I believe that at the moment this particular vulnerability cannot be repeated with the new version of the Tor browser, where this vulnerability has been eliminated. However, vulnerabilities in programs are constantly being found, and I do not exclude the possibility of using other vulnerabilities for deanonymization of Tor network users.
Task d: What other pseudonymous/anonymous networks are there? What’s their killer feature? How are they different from TOR?
As stated on the I2P website it is a fully encrypted private network layer that has been developed with privacy and security by design in order to provide protection for activity, location and identity. I2P uses encryption to form various properties of the tunnels used and the messages supported over them. I2P tunnels use NTCP2 and SSU transports. The network is made up of peers (“routers”) and unidirectional inbound and outbound virtual tunnels. The software provides a router that connects to the network. Routers communicate with each other using protocols built on existing transport mechanisms (TCP, UDP, etc), passing messages. I2P provides its own unique DNS. The I2P network is almost completely decentralized, with the exception of the so-called Reseed servers, through which you first join the network.
Comparisons of I2P and Tor can be found on the project’s website. Here are some advantages of I2P:
- Hidden services are much faster than in Tor
- Fully distributed and self organizing
- Peers are selected by continuously profiling and ranking performance, rather than trusting claimed capacity
- Peer-to-peer friendly
- Packet switched instead of circuit switched
- Both TCP and UDP transports
- Java, not C
Freenet is a peer-to-peer network designed for decentralized distributed storage of data without the possibility of censorship, created to provide users with electronic freedom of speech by making it impossible to delete or block files.
Freenet can be thought of as a large storage device. When you save a file in it, you get a key that you can use to retrieve the file. When you insert a key into Freenet, it will return the corresponding file (if it is on the system). Storage space is shared among all connected nodes in Freenet.
Freenet is a peer-to-peer network that is decentralized and anonymous. The nodes you connect to know only their nearest neighbors and do not know how the network as a whole works.
Task e: In your own words, how does anonymity work in TOR? (e.g. how does it use: public keys, encryption, what algorithms?)
Communication between relays in circuit occurs using AES, asymmetric key cryptography. The key is agreed using Diffie-Hellman. The user encrypts Internet traffic using the keys received from all relays in the circuit. It turns out an onion from layers of encryption, where each layer can only open the next relay in the circuit. Upon receiving the message, the relay decrypts its layer and forwards the message to the next relay. Thus, the request reaches the existential encrypted. The information is encrypted back by each relay and the user receives back the onion, which he encrypts.

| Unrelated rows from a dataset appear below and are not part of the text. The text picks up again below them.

/-- ea of a barrier function and its checks: alignment 16, own scratchpad, poison (R130, R153). -/
def State.barPlace (s : State) (kind : AccKind) (ea : Nat) : Except Out Nat :=
  if ea % 16 ≠ 0 then .error (trap s kind.alignCause (eaWord ea))
  else if regionOf ea ≠ .spad then .error (trap s kind.faultCause (eaWord ea))
  else if s.poisonHere (cellKey s.myCell ea) then .error (trap s 29 (eaWord ea))
  else .ok (cellKey s.myCell ea)

/-- Whether the core's own earlier accesses let it update the object in one step: no store-buffer entry to its sector, no
unperformed acquire load, and no load of its bytes (R152, R321, R322). -/
def State.sectorQuiet (s : State) (key : Nat) : Bool :=
  (s.me.stores.all fun e => decide (e.sector ≠ sectorOf key)) && (s.me.loads.all fun l => !l.acquire) && !s.me.readsAt key 16 &&
    !s.remoteBefore s.cur.core s.fresh fun a => decide (key ≤ a) && decide (a < key + 16)

/-- BARSET (R153). Poison under the object traps before cause 39 does (log 100, DESIGN CHOICE). -/
def execBarset (d a : Reg) (imm : BitVec 25) (s : State) : Out :=
  match s.blocked [a, d] none with
  | some o => o
  | none =>
    let ea := effAddr (s.sval [] a) imm
    let n := (s.sval [a] d).setWidth 24
    match s.barPlace .store ea with
    | .error o => o
    | .ok key =>
      if n = 0 then trap s 39 (eaWord ea)
      else if !s.sectorQuiet key then wait s
      else if barOutbound (s.barAt key) ≠ 0 then trap s 39 (eaWord ea)
      else if s.inGroup then .next ((s.collect (.barSet key n.toNat)).finishNone [a, d])
      else .next ((s.setBar key s.myCell (.core s.cur.core) (barMake 0 n 0 0 n)).finishNone [a, d])

/-- GEN of a barrier object in the view of the own cell (R341). -/
def State.viewGen (s : State) (key : Nat) : BitVec 4 := (BitVec.ofNat 8 (memGet s.myCtx.view.spad key).toNat).setWidth 4

/-- BARARR: D := GEN, then arrive; a release at cell scope (R153). -/
def execBararr (d a : Reg) (imm : BitVec 25) (s : State) : Out :=
  match s.blocked [a] (some d) with
  | some o => o
  | none =>
    let ea := effAddr (s.sval [] a) imm
    match s.barPlace .store ea with
    | .error o => o
    | .ok key =>
      if s.inGroup then .next ((s.collect (.barArrive key)).finish [a] d ((s.viewGen key).setWidth 64))
      else if !s.sectorQuiet key || !s.allSettled 0 then wait s
      else if barPending (s.barAt key) = 0 then trap s 39 (eaWord ea)
      else
        let b := s.barAt key
        .next ((s.setBar key s.myCell (.core s.cur.core) (barArrive b)).finish [a] d ((barGen b).setWidth 64))

/-- BARWAIT: waits until GEN ≠ d[3:0] (R153); a boundary wait in deterministic mode (R340). -/
def execBarwait (d a : Reg) (imm : BitVec 25) (s : State) : Out :=
  match s.blocked [a, d] none with
  | some o => o
  | none =>
    let ea := effAddr (s.sval [] a) imm
    let gen : BitVec 4 := (s.sval [a] d).setWidth 4
    match s.barPlace .load ea with
    | .error o => o
    | .ok key =>
      if s.inGroup then boundaryWait s (.barWait key gen.toNat) (.next (s.finishNone [a, d]))
      else if s.sectorQuiet key && decide (barGen (s.barAt key) ≠ gen) then .next (s.finishNone [a, d])
      else wait s

/-- BARTEST: D := GEN (R153); a member answers from the view (R341). -/
def execBartest (d a : Reg) (imm : BitVec 25) (s : State) : Out :=
  match s.blocked [a] (some d) with
  | some o => o
  | none =>
    let ea := effAddr (s.sval [] a) imm
    match s.barPlace .load ea with
    | .error o => o
    | .ok key =>
      if s.inGroup then .next (s.finish [a] d ((s.viewGen key).setWidth 64))
      else if s.sectorQuiet key then .next (s.finish [a] d ((barGen (s.barAt key)).setWidth 64))
      else wait s

/-- BAREXP: expect d[31:0] (R153). -/
def execBarexp (d a : Reg) (imm : BitVec 25) (s : State) : Out :=
  match s.blocked [a, d] none with
  | some o => o
  | none =>
    let ea := effAddr (s.sval [] a) imm
    let n := (s.sval [a] d).setWidth 32
    match s.barPlace .store ea with
    | .error o => o
    | .ok key =>
      if s.inGroup then .next ((s.collect (.barExpect key n)).finishNone [a, d])
      else if s.sectorQuiet key then
        .next ((s.setBar key s.myCell (.core s.cur.core) (barExpect (s.barAt key) n)).finishNone [a, d])
      else wait s

end Sys2Proof.Machine
end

Private and public keys, asymmetric encryption are used to publish hidden services. You can read more about it here.
Task f: What kind of the threat models could TOR fit?
There is an attack in which the attacker tries to control both ends of the chain, called the Sylbil Attack. Named after the main character in Flora Rheta Schreiber’s book Sybil. Sybil attacks are not theoretical. In 2014 researchers at Carnegie Mellon University appeared to successfully carry out a Sybil Attack against the real-life Tor network.
Jansen and others. described an attack in which they DDOS out of the nodes. By degrading the network (removing exit nodes), the attacker increases the chance of getting an exit node.
Some applications, under Tor, reveal your true IP address. One such application is BitTorrent.
Usually, most Tor users get caught in crimes because of insufficient OpSec, and not because of security problems with Tor.